What to produce: Below are lines of data; restate word for word those running from the line containing "variable (m : RegMap)" to the line containing "exact ⟨wf, tx, Nat.zero_le", inclusive, and no others.

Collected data
===
-- ==== Sys2Proof/Proofs/ChipLimits.lean ====
section
/-! PROOF. The limits of the reference chip (R216, R62): every operation of the chip keeps them, and so does every step. -/

namespace Sys2Proof.Machine

open Sys2Proof

/-! ### The chip's operations -/

section chip

variable (m : RegMap) (ce : Bool) {c : Chip}

/-- The limits concern the register space and the two FIFOs. -/
theorem Chip.Sound.congr {d : Chip} (h : c.Sound) (regs : d.regs = c.regs) (txFifo : d.txFifo = c.txFifo)
    (rxFifo : d.rxFifo = c.rxFifo) : d.Sound := by
  rwa [Chip.Sound, regs, txFifo, rxFifo]

theorem Chip.Sound.wf (h : c.Sound) : c.regs.wf = true := h.1

theorem Chip.Sound.rearm (h : c.Sound) : (c.rearm m ce).Sound := h.congr (by simp) (by simp) (by simp)

theorem Chip.Sound.select (h : c.Sound) : (c.select m).Sound := h.congr rfl rfl rfl

/-- R227: an empty TX FIFO is within its limits. -/
theorem Chip.Sound.noTx (h : c.Sound) : ({ c with txFifo := [] } : Chip).Sound := by
  obtain ⟨wf, -, rx, -, rxBytes⟩ := h
  exact ⟨wf, Nat.zero_le _, rx, List.forall_mem_nil _, rxBytes⟩

/-- R228: so is an empty RX FIFO. -/
theorem Chip.Sound.noRx (h : c.Sound) : ({ c with rxFifo := [] } : Chip).Sound := by
  obtain ⟨wf, tx, -, txBytes, -⟩ := h
  exact ⟨wf, tx, Nat.zero_le _, txBytes, List.forall_mem_nil _⟩

/-- R233: a TX FIFO without its oldest payload. -/
theorem Chip.Sound.tailTx (h : c.Sound) : ({ c with txFifo := c.txFifo.tail } : Chip).Sound := by
  obtain ⟨wf, tx, rx, txBytes, rxBytes⟩ := h
  refine ⟨wf, ?_, rx, fun p hp => txBytes p (List.mem_of_mem_tail hp), rxBytes⟩
  exact (List.tail_sublist _).length_le.trans tx

/-- R226: an RX FIFO without its oldest payload. -/
theorem Chip.Sound.tailRx (h : c.Sound) : ({ c with rxFifo := c.rxFifo.tail } : Chip).Sound := by
  obtain ⟨wf, tx, rx, txBytes, rxBytes⟩ := h
  refine ⟨wf, tx, ?_, txBytes, fun e he => rxBytes e (List.mem_of_mem_tail he)⟩
  exact (List.tail_sublist _).length_le.trans rx

theorem Chip.Sound.command (h : c.Sound) (op : WireOp) : (c.command op).Sound := by
  cases op with
  | flushTx => exact h.noTx.congr rfl rfl rfl
  | flushRx => exact h.noRx.congr rfl rfl rfl
  | readReg | writeReg | readPayload | writePayload => exact h.congr rfl rfl rfl

theorem Chip.Sound.dataIn (h : c.Sound) (op : WireOp) (t : Byte) : (c.dataIn m op t).Sound := by
  have wf := Chip.dataIn_wf m h.wf op t
  obtain ⟨-, fifos⟩ := h
  rw [Chip.dataIn_eq]
  exact ⟨wf, fifos⟩

theorem Chip.Sound.dataBytes (h : c.Sound) (op : WireOp) (ts : List Byte) (n : Nat) :
    (Chip.dataBytes m ce op ts n c).2.Sound := by
  have wf := Chip.dataBytes_wf m ce h.wf op ts n
  obtain ⟨-, fifos⟩ := h
  rw [Chip.dataBytes_eq]
  exact ⟨wf, fifos⟩

/-- R225: a payload is appended only with room and at a length of 1 to 32 bytes. -/
theorem Chip.Sound.commitPayload (h : c.Sound) : c.commitPayload.Sound := by
  unfold Chip.commitPayload
  split
  · exact h.congr rfl rfl rfl
  · next room =>
    split
    · exact h.congr rfl rfl rfl
    · next length =>
      obtain ⟨wf, -, rx, txBytes, rxBytes⟩ := h
      refine ⟨wf, ?_, rx, List.forall_mem_append.mpr ⟨txBytes, List.forall_mem_singleton.mpr ?_⟩, rxBytes⟩
      · simpa using room
      · omega

theorem Chip.Sound.deselect (h : c.Sound) : c.deselect.Sound := by
  unfold Chip.deselect
  split
  · exact h.commitPayload.congr rfl rfl rfl
  · exact h.tailRx.congr rfl rfl rfl
  all_goals exact h.congr rfl rfl rfl

theorem Chip.Sound.frame (h : c.Sound) (op : WireOp) (data : List Byte) (n : Nat) : (c.frame m ce op data n).2.Sound := by
  have opened : ({ c with gap := none } : Chip).Sound := h.congr rfl rfl rfl
  exact ((((opened.select m).command op).rearm m ce).dataBytes m ce op data n).deselect.rearm m ce

theorem Chip.Sound.exchange (h : c.Sound) (t free : Byte) : (c.exchange m t free).2.Sound := by
  unfold Chip.exchange
  split
  · exact h
  · split
    · split
      · exact h.command _
      · exact h.congr rfl rfl rfl
    · exact h.dataIn m _ t

theorem Chip.Sound.followPins (h : c.Sound) (csn : Bool) : (c.followPins m csn ce).Sound := by
  refine Chip.Sound.rearm m ce ?_
  split <;> split
  · exact h.deselect
  · exact h
  · exact h
  · exact h.select m

/-- R234: a packet is taken only with room and at a length of 1 to 32 bytes. -/
theorem Chip.Sound.arrive (h : c.Sound) (p : Fin 6) (payload : List Byte) : (c.arrive m ce p payload).Sound := by
  by_cases taken : c.Takes m ce p payload
  · rw [Chip.arrive_taken taken]
    obtain ⟨-, -, -, room, -, size, length, short⟩ := taken
    obtain ⟨wf, tx, -, txBytes, rxBytes⟩ := h
    have nonempty : 1 ≤ payload.length := by
      rw [length]
      exact Nat.pos_of_ne_zero fun zero => size (BitVec.eq_of_toNat_eq zero)
    refine ⟨wf, tx, ?_, txBytes, List.forall_mem_append.mpr ⟨rxBytes, List.forall_mem_singleton.mpr ⟨nonempty, short⟩⟩⟩
    simpa using room
  · rwa [Chip.arrive_refused taken]

theorem Chip.Sound.air (h : c.Sound) (e : AirEvent) : (c.air m ce e).Sound := by
  refine Chip.Sound.rearm m ce ?_
  cases e with
  | sent =>
    dsimp only
    split
    · exact h.tailTx.congr rfl rfl rfl
    · exact h
  | gaveUp =>
    dsimp only
    split
    · exact h.congr rfl rfl rfl
    · exact h
  | arrived p payload => exact h.arrive m ce p payload

/-- U10: a chip cut to the limits of R216 is within them. -/
theorem Chip.withinLimits_sound (c : Chip) : c.withinLimits.Sound := by
  refine ⟨Memory.wf_ofCells _, List.length_take_le _ _, List.length_take_le _ _, fun p hp => ?_, fun e he => ?_⟩
  · obtain ⟨cut, nonempty⟩ := List.mem_filter.mp (List.mem_of_mem_take hp)
    obtain ⟨old, -, rfl⟩ := List.mem_map.mp cut
    exact ⟨List.length_pos_iff.mpr (by simpa using nonempty), List.length_take_le _ _⟩
  · obtain ⟨cut, nonempty⟩ := List.mem_filter.mp (List.mem_of_mem_take he)
    obtain ⟨old, -, rfl⟩ := List.mem_map.mp cut
    exact ⟨List.length_pos_iff.mpr (by simpa using nonempty), List.length_take_le _ _⟩

end chip

/-! ### The machine -/

theorem State.chipNow_sound {s : State} (h : s.chip.Sound) : s.chipNow.Sound := by
  unfold State.chipNow
  split
  · exact h
  · exact h.followPins _ _ _

theorem State.chipAfter_sound {s : State} (h : s.chip.Sound) (t : Byte) : (s.chipAfter t).Sound := by
  unfold State.chipAfter
  split
  · exact h
  · exact ((State.chipNow_sound h).exchange _ t _).rearm _ _

theorem State.followPins_sound {s : State} (h : s.chip.Sound) : s.followPins.chip.Sound := by
  unfold State.followPins
  split
  · exact h
  · exact h.followPins _ _ _

/-- Every part of the sequencer keeps the chip within its limits. -/
theorem kept_chipSound : Kept fun s => s.chip.Sound where
  micro s m h := by
    cases m with
    | dir l => exact State.followPins_sound h
    | lvl l v => exact State.followPins_sound h
    | xfer src keep => exact State.chipAfter_sound h _
    | spiInit | delayUs | delayMs => exact h
  transfer s t h := by rwa [State.transfer_chip]
  complete s f h := h
  todo s is h := h
  tail s t h := h
  budget s b h := h

/-- R233, R234: so does the air, whatever it does before a step. -/
theorem State.takeTurn_chipSound {s : State} (h : s.chip.Sound) : s.takeTurn.chip.Sound := by
  have airs (es : List AirEvent) (c : Chip) (hc : c.Sound) :
      (es.foldl (fun c e => c.air s.cfg.regMap s.chipCe e) c).Sound := by
    induction es generalizing c with
    | nil => exact hc
    | cons e es ih => exact ih _ (hc.air _ _ e)
  exact airs _ _ h

theorem State.begin_chip (c : HostCmd) (s : State) : (s.begin c).chip = s.chip := by
  unfold State.begin State.take State.taken
  split <;> split <;> rfl

/-- R53, R282, U10: `rst` keeps the chip, or puts an arbitrary one within the limits in its place. -/
theorem State.resetBlock_chip_cases (s : State) :
    s.resetBlock.chip = s.chip ∨ s.resetBlock.chip = (Config.freeChip s.draws).withinLimits := by
  by_cases kept : s.far = .free ∨ s.chip.sel = false
  · exact .inl (State.resetBlock_chip kept)
  · obtain ⟨far, sel⟩ := not_or.mp kept
    cases hf : s.far with
    | free => exact absurd hf far
    | refChip => exact .inr (by simp [State.resetBlock, hf, sel])
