/-- R6 to R12, R15: the channels concerned are changed and their selection made again; GAUGE_NO_SIGNAL and
GAUGE_SIGNAL_RESTORED are posted, and a changed vehicle speed value is handed. The gauge contributions are left to the
caller. -/
def gaugeSelect (concerned : Fin 8 → Bool) (change : Channel → Channel) (s : State) : State :=
  let before := s.ge.channels
  let after := before.mapIdx fun i c => if concerned i then (change c).reselect (sourceLive s) else c
  handSpeed (vehicleSpeed s)
    (postAll .gaugeSignalRestored ((channelsGained before after).map (·.val))
      (postAll .gaugeNoSignal ((channelsLost before after).map (·.val)) (s.setGe { s.ge with channels := after })))

/-- gaugeSelect, and then the gauge contributions it bears on (R14). -/
def gaugeChange (concerned : Fin 8 → Bool) (change : Channel → Channel) (s : State) : State :=
  let t := gaugeSelect concerned change s
  formGaugeAny (lampsConcerned s.ge.channels t.ge.channels) t

/-- R171: the Gauge Engine's update of the lamps given and another update of the lamp table, in either order, as the
spec sets none; the order is a free choice where the first changes anything (log 4). -/
def withGaugeUpdate (lamps : List (Fin 48)) (other : State → State) (s : State) : State :=
  if gaugeStale lamps s then
    if Config.freeChoice s.choices % 2 = 0 then other (formGauge lamps (s.setChoices (s.choices + 1)))
    else formGauge lamps (other (s.setChoices (s.choices + 1)))
  else other s

/-- R7: a source's values discarded in every channel, with the selection made again; then the lamp table's own update of
the silence, before or after the gauge contributions. -/
def silenceSource (a : Source) (lampTable : State → State) (s : State) : State :=
  let t := gaugeSelect (fun _ => true) (Channel.store a none) s
  withGaugeUpdate (lampsConcerned s.ge.channels t.ge.channels) lampTable t

/-! ### Frames to the recorder (R127, R128) -/

/-- 12.4: the bytes of a frame to the recorder, with its contents taken now. -/
def txBytes (s : State) : TxKind → List Byte
  | .status =>
    linkFrame 0x81
      [byteOf s.pwc.state.code, flagByte [isLit s 4, isLit s 2, (s.lmd.readings.get 4).openFault],
        if s.cc.isSet then 1 else 0]
  | .standby => linkFrame 0x82 []

/-- R114, R128: a frame starts on RLTX: ten bit times for each character. -/
def txStart (k : TxKind) (s : State) : State :=
  s.setRlu { s.rlu with sending := some { bytes := txBytes s k, left := 100 * (txBytes s k).length } }

/-- R128: a frame falls due: it starts at once if the transmitter is idle, and waits otherwise. -/
def txDue (k : TxKind) (s : State) : State :=
  if s.rlu.sending.isNone then txStart k s else s.setRlu { s.rlu with waiting := s.rlu.waiting ++ [k] }
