-- ==== Sys2Proof/Machine/Step.lean ====
section
/-! DEFINITION. One step: the command at the front of the queue, or a millisecond of the part's own clockwork. -/
namespace Sys2Proof.Machine

/-- One step of the part. The front of the queue is taken and run with the rest in the queue; on an empty queue a
millisecond passes (log 2). -/
def step (s : State) : Host.Outcome State Fault Refusal :=
  match s.pending with
  | c :: rest => exec c (s.setPending rest)
  | [] => .next (tick s)

/-- The state with the command a table word spells at the front of its queue. The table gives bits for no row, so no word
spells one and the state stays as it is (log 28). -/
def State.withFetchWord (s : State) (nbits w : Nat) : State :=
  match decodeTableWord nbits w with
  | some c => s.setPending (c :: s.pending)
  | none => s

end Sys2Proof.Machine
end

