/-- R138, R139: what a slot is credited at a minute tick. -/
def Credited (s : State) (slot : Slot) (a : Activity) : Prop :=
  (slot = .two ∧ CrewConflict s ∧ a = .available) ∨
    (¬(slot = .two ∧ CrewConflict s) ∧ (s.aau.record slot).Picks a)

/-- R141: a credited REST minute qualifies a break. -/
def DriverRecord.BreakQualifies (r : DriverRecord) : Prop :=
  r.runQualified = false ∧ (min 1440 (r.restRun + 1) = 45 ∨ (min 1440 (r.restRun + 1) = 30 ∧ r.firstPart = true))

/-- R140, R141: the counters of a record after a minute of an activity has been applied to them. -/
def CreditCounts (a : Activity) (r after : DriverRecord) : Prop :=
  (a = .drive → after.continuous = min 1440 (r.continuous + 1) ∧ after.daily = min 1440 (r.daily + 1)) ∧
  (a = .work ∨ a = .available ∨ a = .unknown → after.continuous = r.continuous ∧ after.daily = r.daily) ∧
  (a ≠ .rest → after.restRun = 0 ∧ (after.runQualified = true ↔ r.restRun = 0 ∧ r.runQualified = true) ∧
    (after.firstPart = true ↔ r.firstPart = true ∨ (15 ≤ r.restRun ∧ r.runQualified = false))) ∧
  (a = .rest →
    let run := min 1440 (r.restRun + 1)
    after.restRun = run ∧ (after.runQualified = true ↔ r.runQualified = true ∨ r.BreakQualifies) ∧
      (after.firstPart = true ↔ r.firstPart = true ∧ ¬r.BreakQualifies) ∧
      (r.BreakQualifies ∨ run = 540 → after.continuous = 0) ∧
      (¬r.BreakQualifies → run ≠ 540 → after.continuous = r.continuous) ∧
      after.daily = (if run = 540 then 0 else r.daily))

/-- R143: the warning that a record's counts give under a lead. -/
def WarnFits (lead : Nat) (r : DriverRecord) : Prop :=
  (r.warn = .limit ↔ r.contLimit ≤ r.continuous) ∧
    (r.warn = .prewarn ↔ r.continuous < r.contLimit ∧ 0 < lead ∧ r.contLimit - lead ≤ r.continuous)

/-- A chime of a sound and origin is queued or in play, or the queue is full. -/
def Chimes (sound : Sound) (origin : Origin) (t : State) : Prop :=
  (∃ c ∈ t.cu.queue, c.sound = sound ∧ c.origin = origin) ∨
    (∃ q ∈ t.cu.playing, q.chime.sound = sound ∧ q.chime.origin = origin) ∨ 8 ≤ t.cu.queue.length

/-- R50, R143, R144: what a change of a slot's warning brings: its event, its chime in RUN_CHECK and RUN, and L2. -/
def WarnTold (slot : Slot) (s t : State) : Prop :=
  let old := (s.aau.record slot).warn
  let new := (t.aau.record slot).warn
  let origin : Origin := .account slot
  (new ≠ old → new = .prewarn → inCycle s = true → Chimes .single origin t) ∧
    (new ≠ old → new = .limit → inCycle s = true → Chimes .triple origin t) ∧
    (new ≠ old → (t.lamps.get 2).account =
      some (if t.aau.one.warn = .limit ∨ t.aau.two.warn = .limit then .slow
        else if t.aau.one.warn = .prewarn ∨ t.aau.two.warn = .prewarn then .on else .off)) ∧
    ((t.aau.record slot).card = true →
      (∀ other, other ≠ slot → t.aau.record other = s.aau.record other) →
      (if new ≠ old ∧ new = .prewarn then Posted .drivePrewarn (slotNumber slot) s t else NotPosted .drivePrewarn s t) ∧
      (if new ≠ old ∧ new = .limit then Posted .driveLimit (slotNumber slot) s t else NotPosted .driveLimit s t))

/-! ### Inputs (chapter 9) -/

/-- R156, R158, R159: an input record within its ranges: it is active exactly while its debounced level is its polarity, a wait
runs only while the levels differ, and IGNITION is the function of DI0 alone, whose settings are fixed. -/
def inputSound (i : Fin 12) (r : InputRecord) : Bool :=
  r.active = (r.debounced = r.activeHigh) && (r.raw ≠ r.debounced || r.wait = 0) && r.wait ≤ 249 && 10 ≤ r.debounce &&
    r.debounce ≤ 250 && r.debounce % 10 = 0 && ((r.function = .ignition) = (i = 0)) &&
    (i ≠ 0 || (r.activeHigh && r.debounce = 50 && r.edge = .none && r.target = 0 && r.lampState = .on))

/-- Every input record is sound. -/
def State.inputsSound (s : State) : Bool := (List.finRange 12).all fun i => inputSound i (s.inputs.get i)

/-- R161: an input asks for a lamp state on a lamp. -/
def InputAsks (t : State) (n : Fin 48) (v : LampState) : Prop :=
  ∃ j, (t.inputs.get j).function = .lamp ∧ (t.inputs.get j).target = n ∧
    v = if (t.inputs.get j).active then (t.inputs.get j).lampState.lamp else .off

/-- R49, R161: the input contribution of a lamp is the most prominent of what its inputs ask for, and absent where none asks. -/
def InputFormed (t : State) (n : Fin 48) : Prop :=
  match (t.lamps.get n).input with
  | none => ∀ j, ¬((t.inputs.get j).function = .lamp ∧ (t.inputs.get j).target = n)
  | some v => InputAsks t n v ∧ ∀ j, (t.inputs.get j).function = .lamp → (t.inputs.get j).target = n →
      (if (t.inputs.get j).active then (t.inputs.get j).lampState.lamp else .off : LampState).rank ≤ v.rank

/-- R157: how a sample reads: high above 8.0 V, low below 4.0 V, and as the sample before it between; so too at a threshold
(log 34). -/
def InputRecord.reads (r : InputRecord) (millivolts : Int) : Bool :=
  if 8000 < millivolts then true else if millivolts < 4000 then false else r.raw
===
Answer to this task:
variable (m : RegMap) (ce : Bool) {c : Chip}

/-- The limits concern the register space and the two FIFOs. -/
theorem Chip.Sound.congr {d : Chip} (h : c.Sound) (regs : d.regs = c.regs) (txFifo : d.txFifo = c.txFifo)
    (rxFifo : d.rxFifo = c.rxFifo) : d.Sound := by
  rwa [Chip.Sound, regs, txFifo, rxFifo]

theorem Chip.Sound.wf (h : c.Sound) : c.regs.wf = true := h.1

theorem Chip.Sound.rearm (h : c.Sound) : (c.rearm m ce).Sound := h.congr (by simp) (by simp) (by simp)

theorem Chip.Sound.select (h : c.Sound) : (c.select m).Sound := h.congr rfl rfl rfl

/-- R227: an empty TX FIFO is within its limits. -/
theorem Chip.Sound.noTx (h : c.Sound) : ({ c with txFifo := [] } : Chip).Sound := by
  obtain ⟨wf, -, rx, -, rxBytes⟩ := h
  exact ⟨wf, Nat.zero_le _, rx, List.forall_mem_nil _, rxBytes⟩

/-- R228: so is an empty RX FIFO. -/
theorem Chip.Sound.noRx (h : c.Sound) : ({ c with rxFifo := [] } : Chip).Sound := by
  obtain ⟨wf, tx, -, txBytes, -⟩ := h
  exact ⟨wf, tx, Nat.zero_le _, txBytes, List.forall_mem_nil _⟩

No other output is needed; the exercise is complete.